I had a close friend over for a surprise visit because I SMSed him because I couldn’t break a train of thought.
It’s been happening to me a lot lately, it’s as if I reach an impasse in my mind and I can’t break free. It affects my sleep, my self image and my social life. It helps to discuss it, but it has to be in a setting where I feel comfortable enough to open up and put the thoughts into words, with someone I feel comfortable with, and by doing that understand what’s my primary drive behind my thoughts.
Each time I feel like this I get extremely emotionally overwhelmed, I remember six months back, I couldn’t cry. Now I do.
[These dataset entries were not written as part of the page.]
/-- Settles O25: the second draw inverts the same pixels again, and it collides on each one that the first lit. -/
theorem drawingTwiceRestoresTheScreen : Obligations.DrawingTwiceRestoresTheScreen := by
  intro s x y n hx hy h
  have hfirst := (drawBlit_spec x y n s).1
  obtain ⟨hsecond, hcol⟩ := drawBlit_spec x y n (afterDraw x y n s)
  simp only [spriteOn_afterDraw hx hy, pixel_afterDraw] at hsecond hcol
  refine ⟨_, _, exec_draw (.inr (by omega)), exec_draw (.inr (by rw [i_afterDraw]; omega)), fun cx cy => ?_,
    fun ⟨cx, cy, hon, hoff⟩ => ?_⟩
  · rw [pixel_afterDraw]
    by_cases hon : SpriteOn s x y n cx cy
    · rw [(hsecond cx cy).1 hon, (hfirst cx cy).1 hon, Bool.not_not]
    · rw [(hsecond cx cy).2 hon, (hfirst cx cy).2 hon]
  · rw [getV_afterDraw_flagReg, hcol.2 ⟨cx, cy, hon, by rw [(hfirst cx cy).1 hon, hoff]; rfl⟩]
    rfl

end Sys2Proof.Machine
end

section
/-! PROOFS. Keys, timers and the lenient no-op (spec 45_keys_timers.md, 30_encoding.md R80). -/

namespace Sys2Proof.Machine

/-! ### The key skips (R210, R211) -/

theorem keyIndex_of_getV {x k : Nibble} {s : State} (h : s.getV x = k.setWidth 8) : keyIndex x s = some k := by
  have hk : (s.getV x).toNat = k.toNat := by rw [h]; exact BitVec.toNat_setWidth_of_le (by decide)
  rw [keyIndex_pos x s (by have := k.isLt; omega), h]
  simp

theorem exec_skipKeyPressed_some {x k : Nibble} {s : State} (h : keyIndex x s = some k) :
    exec (.skipKeyPressed x) s = .next (s.skipIf (s.key k)) := by
  simp [exec, execSkipKeyPressed, h]

theorem exec_skipKeyPressed_none {x : Nibble} {s : State} (h : keyIndex x s = none) :
    exec (.skipKeyPressed x) s = raise .keyIndexOutOfRange (.skipKeyPressed x) s := by
  simp [exec, execSkipKeyPressed, h]

theorem exec_skipKeyNotPressed_some {x k : Nibble} {s : State} (h : keyIndex x s = some k) :
    exec (.skipKeyNotPressed x) s = .next (s.skipIf (!s.key k)) := by
  simp [exec, execSkipKeyNotPressed, h]

theorem exec_skipKeyNotPressed_none {x : Nibble} {s : State} (h : keyIndex x s = none) :
    exec (.skipKeyNotPressed x) s = raise .keyIndexOutOfRange (.skipKeyNotPressed x) s := by
  simp [exec, execSkipKeyNotPressed, h]

/-- Settles O26: where Vx names a key both handlers end in a skip on that key, and where it names none both raise. -/
theorem keySkipsTestTheNamedKey : Obligations.KeySkipsTestTheNamedKey := by
  intro s x k
  refine ⟨fun h => ?_, fun h => ?_⟩
  · have hk := keyIndex_of_getV h
    exact ⟨skipsWhen_of_exec (exec_skipKeyPressed_some hk), skipsWhen_of_exec (exec_skipKeyNotPressed_some hk)⟩
  · have hk := keyIndex_neg x s (by omega)
    exact ⟨raisesFatal_of_exec (exec_skipKeyPressed_none hk), raisesFatal_of_exec (exec_skipKeyNotPressed_none hk)⟩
I cry almost every night when I come home, from sitting alone in an apartment which I’m not sure I feel comfortable in anymore.
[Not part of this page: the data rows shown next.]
-- ==== Sys2Proof/Syntax.lean ====
section
/-! DEFINITION. The ten commands of the DRE, one constructor per row of spec/opcode_table.json, each with
exactly the operands that R41 lists for it. A field that R41 does not list for a command is ignored by
that command and is no part of its syntax. -/

namespace Sys2Proof

/-- A DRE command (R41, R42). Every operand is an unsigned integer of its field's width; a channel
number is the whole 8-bit field, since channels 3 to 255 are commands too and are answered with
InvalidParameter (R40, R79). -/
inductive Instr where
  /-- INIT: `initialise(crystalFreq, crystalLoad)` (R69). -/
  | init (crystalFreq : Operand) (load : Byte)
  /-- SETUP_PLL: `setupPLL(pllId, mult, num, denom)` (R70). -/
  | setupPll (pll : PllId) (mult num denom : Operand)
  /-- SETUP_PLL_INT: `setupPLLInteger(pllId, mult)` (R71). -/
  | setupPllInt (pll : PllId) (mult : Operand)
  /-- SETUP_MS: `setupMultisynth(channel, pllId, div, num, denom)` (R72). -/
  | setupMs (ch : Byte) (pll : PllId) (div num denom : Operand)
  /-- SETUP_MS_INT: `setupMultisynthInteger(channel, pllId, div)` (R73). -/
  | setupMsInt (ch : Byte) (pll : PllId) (div : Operand)
  /-- SETUP_RDIV: `setupRDivider(channel, exponent)` (R74). -/
  | setupRdiv (ch : Byte) (e : RdivExp)
  /-- PACK: `computeFields(integerPart, numerator, denominator)` (R52). -/
  | pack (kind : BlockKind) (integerPart numerator denominator : Operand)
  /-- SER_PLL: `serializePLLBlock(fields)` (R58). -/
  | serPll (pll : PllId) (p1 p2 p3 : Operand)
  /-- SER_MS: `serializeMultisynthBlock(fields, rDividerBits)` (R59). -/
  | serMs (ch : Byte) (e : RdivExp) (p1 p2 p3 : Operand)
  /-- UNPACK: the inverse of serialization (R60). -/
  | unpack (data : Block)
deriving DecidableEq, Repr

end Sys2Proof
end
Each time I try to contact someone I want to get to know better, whom I may potentially want to have some kind of relationship with (if it works out – you can’t ask for more than that, can you?) and they don’t respond to SMS or phone, I end up feeling worthless. Am I that unworthy that people can’t even say “no” via SMS? Yes, I know they never want to disappoint people, or forget, or don’t have the time, but each time I feel more and more worthless and it feels like I spend less time bothering about it, because it’s not going to change anyway.
So, the conclusion is, I need to find a hobby, or something to do that makes me more socially active and gets me into some kind of social circle that is expansive. Right now I feel I’m walking in circles. If I don’t meet someone, I’m at least spending time being social and not sitting alone thinking about how worthless I get from getting no response from people.